***** Available data
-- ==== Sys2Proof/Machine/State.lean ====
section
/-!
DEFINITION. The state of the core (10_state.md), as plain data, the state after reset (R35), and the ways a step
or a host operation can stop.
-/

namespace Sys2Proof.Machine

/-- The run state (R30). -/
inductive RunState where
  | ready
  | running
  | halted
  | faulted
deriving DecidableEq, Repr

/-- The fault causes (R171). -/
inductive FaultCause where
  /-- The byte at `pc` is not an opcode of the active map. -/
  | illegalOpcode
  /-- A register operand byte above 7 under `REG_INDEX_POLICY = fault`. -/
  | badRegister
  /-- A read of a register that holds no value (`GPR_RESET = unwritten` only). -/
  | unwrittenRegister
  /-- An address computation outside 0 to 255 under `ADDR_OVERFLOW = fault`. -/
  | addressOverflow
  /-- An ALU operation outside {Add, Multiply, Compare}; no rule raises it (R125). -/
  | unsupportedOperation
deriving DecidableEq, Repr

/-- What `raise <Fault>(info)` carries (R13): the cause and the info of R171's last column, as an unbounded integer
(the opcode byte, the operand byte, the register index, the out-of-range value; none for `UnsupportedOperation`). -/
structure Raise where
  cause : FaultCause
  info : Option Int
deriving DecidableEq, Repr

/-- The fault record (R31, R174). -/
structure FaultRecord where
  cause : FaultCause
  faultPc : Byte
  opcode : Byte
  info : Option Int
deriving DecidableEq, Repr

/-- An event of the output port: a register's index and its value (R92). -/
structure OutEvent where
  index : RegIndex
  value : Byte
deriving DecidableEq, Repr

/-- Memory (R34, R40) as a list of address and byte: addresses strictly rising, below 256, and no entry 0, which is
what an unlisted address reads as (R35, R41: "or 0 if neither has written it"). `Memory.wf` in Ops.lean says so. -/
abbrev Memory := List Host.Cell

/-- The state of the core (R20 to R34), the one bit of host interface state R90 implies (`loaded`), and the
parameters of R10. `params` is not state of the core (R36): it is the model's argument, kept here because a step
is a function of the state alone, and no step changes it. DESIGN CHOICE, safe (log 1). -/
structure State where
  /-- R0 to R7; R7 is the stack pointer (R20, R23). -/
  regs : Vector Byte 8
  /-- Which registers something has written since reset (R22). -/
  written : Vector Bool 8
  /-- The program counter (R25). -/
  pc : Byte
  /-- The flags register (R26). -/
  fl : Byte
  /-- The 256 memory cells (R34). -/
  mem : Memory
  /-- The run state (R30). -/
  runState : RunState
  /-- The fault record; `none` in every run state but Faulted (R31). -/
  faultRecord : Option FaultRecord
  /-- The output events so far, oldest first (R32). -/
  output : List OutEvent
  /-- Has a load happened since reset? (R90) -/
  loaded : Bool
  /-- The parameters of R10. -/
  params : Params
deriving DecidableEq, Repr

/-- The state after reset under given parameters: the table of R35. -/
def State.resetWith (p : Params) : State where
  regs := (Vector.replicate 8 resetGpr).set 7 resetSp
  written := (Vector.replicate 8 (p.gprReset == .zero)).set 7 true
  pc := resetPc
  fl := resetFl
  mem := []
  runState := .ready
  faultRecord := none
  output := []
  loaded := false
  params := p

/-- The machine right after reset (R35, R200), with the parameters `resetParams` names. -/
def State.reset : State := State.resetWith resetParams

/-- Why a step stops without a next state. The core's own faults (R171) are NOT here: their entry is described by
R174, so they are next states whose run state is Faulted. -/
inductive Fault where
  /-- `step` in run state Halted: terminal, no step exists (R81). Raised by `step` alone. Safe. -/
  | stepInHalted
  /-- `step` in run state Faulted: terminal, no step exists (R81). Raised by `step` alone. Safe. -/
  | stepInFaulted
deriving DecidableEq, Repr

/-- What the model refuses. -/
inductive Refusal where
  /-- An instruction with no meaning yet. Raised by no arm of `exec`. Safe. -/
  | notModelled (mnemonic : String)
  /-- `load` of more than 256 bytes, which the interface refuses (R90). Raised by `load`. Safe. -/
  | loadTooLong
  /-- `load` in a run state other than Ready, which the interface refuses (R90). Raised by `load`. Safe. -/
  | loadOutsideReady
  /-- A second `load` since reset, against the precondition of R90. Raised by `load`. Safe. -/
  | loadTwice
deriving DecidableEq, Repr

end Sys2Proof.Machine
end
**********
Give back, unchanged, every line from the one with "faultRecord : Option FaultRecord" to the end of the entries above.

• _Problem solution_
  faultRecord : Option FaultRecord
  /-- The output events so far, oldest first (R32). -/
  output : List OutEvent
  /-- Has a load happened since reset? (R90) -/
  loaded : Bool
  /-- The parameters of R10. -/
  params : Params
deriving DecidableEq, Repr

/-- The state after reset under given parameters: the table of R35. -/
def State.resetWith (p : Params) : State where
  regs := (Vector.replicate 8 resetGpr).set 7 resetSp
  written := (Vector.replicate 8 (p.gprReset == .zero)).set 7 true
  pc := resetPc
  fl := resetFl
  mem := []
  runState := .ready
  faultRecord := none
  output := []
  loaded := false
  params := p

/-- The machine right after reset (R35, R200), with the parameters `resetParams` names. -/
def State.reset : State := State.resetWith resetParams

/-- Why a step stops without a next state. The core's own faults (R171) are NOT here: their entry is described by
R174, so they are next states whose run state is Faulted. -/
inductive Fault where
  /-- `step` in run state Halted: terminal, no step exists (R81). Raised by `step` alone. Safe. -/
  | stepInHalted
  /-- `step` in run state Faulted: terminal, no step exists (R81). Raised by `step` alone. Safe. -/
  | stepInFaulted
deriving DecidableEq, Repr

/-- What the model refuses. -/
inductive Refusal where
  /-- An instruction with no meaning yet. Raised by no arm of `exec`. Safe. -/
  | notModelled (mnemonic : String)
  /-- `load` of more than 256 bytes, which the interface refuses (R90). Raised by `load`. Safe. -/
  | loadTooLong
  /-- `load` in a run state other than Ready, which the interface refuses (R90). Raised by `load`. Safe. -/
  | loadOutsideReady
  /-- A second `load` since reset, against the precondition of R90. Raised by `load`. Safe. -/
  | loadTwice
deriving DecidableEq, Repr

end Sys2Proof.Machine
end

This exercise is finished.